2004/06/08(火)  7月7日のプログラムノート
■私たちの四重奏団にとって、プログラム・ビルディングの根拠は、まず「自分たちがその作品から得るところがあるかどうか」です。バッハは、それこそ「汲めども尽きぬ」という言葉がぴったりで、演奏中の私たちに作品が絶えず多くのことを語りかけてきます。バッハの他の器楽作品の例にもれず、この「パルティータ第6番」でもさまざまな舞曲の形式を借りて、作曲家は技法の限りを尽くし、思いきり想像の羽根を伸ばしています。そういう作曲家の面白がりようが演奏家を楽しませ、ついでに(といっては語弊があるかも知れませんが)聴き手に伝わるといった感じでしょうか。譜ヅラからはバッハが「良い仕事をしている」ことがひしひしと伝わってきて、奏者はどの音符もゆるがせにできないのです。アレンジは、吹奏楽のみならず様々なジャンルで、近年めざましい活躍をしている八木澤教司氏にお願いしました。

■ケックレーは、1947年生まれのアメリカの作曲家です。ワシントン大学を卒業し、クリーヴランド音楽院から哲学博士号を得ています。日本が好きで何度も来日しているようです。タイトルの「ステッピング・アウト」は、back and forth のダンス・ステップを踏んでいるうちに、少しずつ作品の様相が変化して行くさまを表しています。日常的な感情から、いつの間にか演奏者と聴き手を不思議な場所に連れて行く力を持った作品です。第1楽章「最小の増幅装置」:ミニマル風の小さなステップの音型がファンキーに盛り上がって行きます。第2楽章「真夜中の反射」:夜中や朝早くにふと感じる、とりとめのないノスタルジックな感情を暗示しています。第3楽章「作者不祥」:中世の素朴なモテットを想起させる楽章です。第4楽章「易しいリフレイン」:全音階的な聴きやすいリフレインで出来ています(各楽章の題名は直訳。本来どの単語も潜在的意味を内包している)。日本初演。
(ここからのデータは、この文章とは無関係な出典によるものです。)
theorem State.bootPick_keepsE {z0 : State} {s : State} {matched signed : List Nat} {a0 : List (Nat × Nat × Nat)} {tE : State} {uE} (hE : State.bootPick s matched signed a0 = (tE, uE)) (hK : Keeps z0 s) :
    Keeps z0 tE := by
  have k := State.bootPick_keeps (z0 := z0) (s := s) (matched := matched) (signed := signed) (a0 := a0)  hK
  rw [hE] at k
  exact k

theorem State.pmbusLoad_keeps {z0 : State} {s : State} {a : Nat} {vout : List (Nat × Nat)} (hK : Keeps z0 s) :
    Keeps z0 (State.pmbusLoad s a vout) := by
  unfold State.pmbusLoad
  with_reducible
    repeat' first
      | assumption | apply State.setLive_keeps | refine Keeps.foldl (fun _ _ _ => ?_) ?_
      | refine Keeps.foldlFst (fun _ _ _ => ?_) ?_ | refine Keeps.foldlSnd (fun _ _ _ => ?_) ?_ | intro _ | split
      | dsimp -iota only | dsimp only | ((fail_if_success apply Keeps.same); refine Keeps.mk ?_)

theorem State.bootMeasure_keeps {z0 : State} {s : State} {a : Nat} (hK : Keeps z0 s) :
    Keeps z0 (State.bootMeasure s a) := by
  unfold State.bootMeasure
  with_reducible
    repeat' first
      | assumption | apply State.measure_keeps | intro _ | split | dsimp -iota only | dsimp only

theorem State.bootImage_keeps {z0 : State} {s : State} {a : Nat} (hK : Keeps z0 s) :
    Keeps z0 (State.bootImage s a) := by
  unfold State.bootImage
  with_reducible
    repeat' first
      | assumption | apply Keeps.ite | intro _ | split | dsimp -iota only | dsimp only
      | ((fail_if_success apply Keeps.same); refine Keeps.mk ?_)

theorem State.coresGo_keeps {z0 : State} {s : State} (hK : Keeps z0 s) :
    Keeps z0 (State.coresGo s) := by
  unfold State.coresGo
  repeat' first
    | with_reducible assumption
    | with_reducible exact Keeps.refl _
    | (with_reducible refine State.setLive_keeps ?_)
    | (with_reducible refine State.setFld_keeps ?_)
    | (with_reducible refine State.dutiesNow_keeps ?_)
    | (with_reducible refine Pass.step_keeps ?_)
    | (with_reducible refine State.epochTake_keeps ?_)
    | (with_reducible refine State.strikeSeqLoad_keeps ?_)
    | (with_reducible refine Keeps.getD ?_ ?_)
    | (with_reducible refine Keeps.mapPair (by assumption) ?_)
    | (with_reducible refine Keeps.foldl (fun st x hst => ?_) ?_)
    | (with_reducible refine Keeps.foldlFst (fun st x hst => ?_) ?_)
    | (with_reducible refine Keeps.foldlSnd (fun st x hst => ?_) ?_)
    | (with_reducible refine Keeps.ite ?_ ?_)
    | intro _
    | split
    | dsimp -iota only
    | dsimp only
    | dsimp only [id]
    | exact memWf_nil _
    | (fail_if_success (with_reducible refine Keeps.same ?_)
       with_reducible refine Keeps.mk ?_ ?_ ?_ ?_ ?_ ?_ ?_ ?_ ?_ ?_ ?_ ?_ ?_ <;>
         first | with_reducible exact Nat.le_refl _ | with_reducible exact List.prefix_rfl | with_reducible exact fun hm => hm |
           with_reducible exact List.prefix_append _ _ | with_reducible exact Nat.le_succ _ | with_reducible exact memWriteN_wf | with_reducible exact memClear_wf |
           with_reducible exact memPaste_wf | with_reducible exact memWrite_wf | with_reducible exact memWriteLE_wf | with_reducible exact fun _ => rfl | exact fun _ => memWf_nil _ |
           with_reducible exact fun hm => memWriteN_wf (memWriteN_wf hm) | exact fun _ => rfl |
           exact fun hm => memFold_wf (fun m y hh => memWrite_wf hh) hm |
           exact fun _ => memFold_wf (fun m y hh => memWrite_wf hh) (memWf_nil _) | skip)

theorem State.bootFrom_keeps {z0 : State} {s : State} {newest : Option Nat} {vout : List (Nat × Nat)} {pick : Option (Nat × Nat)} (hK : Keeps z0 s) :
    Keeps z0 (State.bootFrom s newest vout pick) := by
  unfold State.bootFrom
  with_reducible
    repeat' first
      | assumption | apply State.setFld_keeps | apply State.setFlag_keeps | apply State.raise_keeps
      | apply State.bootKeys_keeps | apply State.runMail_keeps | apply State.pmbusLoad_keeps
      | apply State.bootMeasure_keeps | apply State.bootImage_keeps | apply State.coresGo_keeps | apply Keeps.ite
      | intro _ | split | dsimp -iota only | dsimp only

theorem State.bootVerified_keeps {z0 : State} {s : State} {matched signed : List Nat} {vout : List (Nat × Nat)} (hK : Keeps z0 s) :
    Keeps z0 (State.bootVerified s matched signed vout) := by
  unfold State.bootVerified
  with_reducible
    repeat' first
      | assumption | apply Pass.step_keeps | apply State.fwRedoAll_keeps | apply State.bootPick_keeps
      | refine State.bootPick_keepsE (by assumption) ?_ | apply State.bootFrom_keeps | apply Keeps.ite | intro _
      | split | dsimp -iota only | dsimp only

theorem execBootVerified_keeps {z0 : State} {matched signed : List Nat} {vout : List (Nat × Nat)} {s : State} (hK : Keeps z0 s) :
    KeepsRes z0 (execBootVerified matched signed vout s) := by
  unfold execBootVerified
  with_reducible
    repeat' first
      | assumption | apply KeepsRes.next | apply State.bootVerified_keeps | intro _ | split | dsimp -iota only
      | dsimp only

theorem State.firstScene_keeps {z0 : State} {s : State} (hK : Keeps z0 s) :
    Keeps z0 (State.firstScene s) := by
  unfold State.firstScene
  with_reducible
    repeat' first
      | assumption | apply State.setFld_keeps | apply State.setFlag_keeps | apply State.setMode_keeps
      | apply State.setCeiling_keeps | apply State.setStagePool_keeps | apply State.pairGrow_keeps
      | apply State.setLink_keeps | refine Keeps.foldl (fun _ _ _ => ?_) ?_
      | refine Keeps.foldlFst (fun _ _ _ => ?_) ?_ | refine Keeps.foldlSnd (fun _ _ _ => ?_) ?_ | apply Keeps.ite
      | intro _ | split | dsimp -iota only | dsimp only | ((fail_if_success apply Keeps.same); refine Keeps.mk ?_)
■「教会ソナタ」は17の短い曲からなる小品集です。原曲は弦楽合奏とオルガンのために書かれています。本日はそこから3曲を抜き出してお聴きいただきます。弦楽器奏者やピアニストの友人たちが異口同音に言うには、「モーツァルトはムズカシイ。モーツァルトはコワイ」らしいです。「らしい」というのは、私たちサックス吹きはモーツァルトにまったく触れることなく修業期間を終え、そのコワサとやらを体験せずにプロになってしまうからです。Fl. Ob. Cl. Fg. などの木管楽器のために名作が残されていることを常々うらやましく思いつつ、「やっぱりサックスでモーツァルトなんてちょっと変だよな」という気持ちで長年過ごしてきたのでした。今回思い切って取り上げた結果、モーツァルトを敬して遠ざけてきた今までの日々を後悔することとなりました。何気ない音の動きに含まれる豊かなニュアンスは、演奏する喜びをもたらしてくれます。今さらこんなことを言っているなんて、音楽家として恥ずかしくもありますが、私たちモーツァルト初心者が、嬉々として演奏している様をご覧いただければ幸いです。

■現代フランスの作曲家パスカルが1962年に作曲した「サクソフォーン四重奏曲」からは、最先端ではないが、それだけによりリアルな現代というものを感じます。その曲調の親しみやすさから、サックスを学ぶ者なら修業時代に必ず一度は手がける曲です。あふれるような才気を感じさせる一方で、なにか「普段づかいの器」のような気安さも、この作品から受けるのです。大人になってから(という言い方もおかしいですが)この曲を吹いてみると、以前は気付かなかった洒落っ気や大胆さが、よりいっそう強く感じられるようになりました。フランスの一流紙「ル・フィガロ」に音楽評論を執筆し、パリ音楽院では有力な教授として運営に携わるなど、実務者としても活躍したパスカル。どの楽章も隅々まで精力的かつ緻密で、演奏者を休ませないその作風からは、作曲者の人物像がありありと見えるようです。